Barack & Michelle Obama Talk Everyday Racism & Being Mistaken for a Valet With 'People'
In a new interview with People, the most powerful couple in the United States revealed an important and telling experience — even Barack and Michelle Obama have faced racism, and not as long ago as you might think.
In the preview to the full magazine piece, the Obamas detailed to People the "racial prejudice" (read: racism) they dealt with before and, perhaps even more surprisingly, after they got to the White House. Even when she is in the public eye, Michelle dealt with some pretty blatant discrimination:
I tell this story — I mean, even as the first lady — during that wonderfully publicized trip I took to Target, not highly disguised, the only person who came up to me in the store was a woman who asked me to help her take something off a shelf. Because she didn't see me as the first lady, she saw me as someone who could help her. Those kinds of things happen in life. So it isn't anything new.
The president didn't recall any anecdotes from his time in the White House, but offered a frank analysis of how America perceives the majority of black men.
There's no black male my age, who's a professional, who hasn't come out of a restaurant and is waiting for their car and somebody didn't hand them their car keys.
Michelle also retold another cringe-worthy moment:
He was wearing a tuxedo at a black-tie dinner, and somebody asked him to get coffee.
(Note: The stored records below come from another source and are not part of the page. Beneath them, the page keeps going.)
-- ==== Sys2Proof/Machine/Registers.lean ====
section
/-! DEFINITION. The registers of the package: every object of the dictionary under its spec name (R568, R591) with
its address, type, access class and reset domain as its chapter's table of objects gives them, then the registers
that the rules name outside the dictionary. An object that holds several elements is an array of registers: the
index of element e of instance n is n * elems + e. -/

namespace Sys2Proof.Machine

/-- The access classes of R572; `hidden` is a register outside the dictionary. -/
inductive Access where
  | ro | rwOp | rwAdm | rwSvc | woAdm | sealed | hidden
  deriving DecidableEq, Repr

/-- The reset domains of R570. `sealed` is held in fuses; `board` is an input of the package that no reset of it moves. -/
inductive Domain where
  | warm | cold | always | sealed | board
  deriving DecidableEq, Repr

/-- The layout of one register: dictionary address (index * 256 + subindex) of instance 0, number of instances
(instance n at index + n), bytes of one element, elements of one instance, access class, reset domain, and whether it
is job-scoped, dynamic (R589), or listed in AUDITED_STATE (R589). -/
structure RegInfo where
  addr : Nat
  count : Nat
  esize : Nat
  elems : Nat
  access : Access
  domain : Domain
  jobScoped : Bool
  dynamic : Bool
  audited : Bool
  deriving DecidableEq, Repr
Of course, as the First Lady and President of the United States, these days the Obamas are largely spared from the racism that many black people face on a daily basis. The president noted:
The small irritations or indignities that we experience are nothing compared to what a previous generation experienced. It's one thing for me to be mistaken for a waiter at a gala. It's another thing for my son to be mistaken for a robber and to be handcuffed, or worse, if he happens to be walking down the street and is dressed the way teenagers dress.
The Obamas are also expected to take these "irritations" and "indignities" in stride, but not because they are the President and the First Lady. Not because they are worried about how it will offend white voters if they call out valid race issues. It is because they, just like all African-Americans in the U.S., are expected not to push back against longstanding accepted behavior.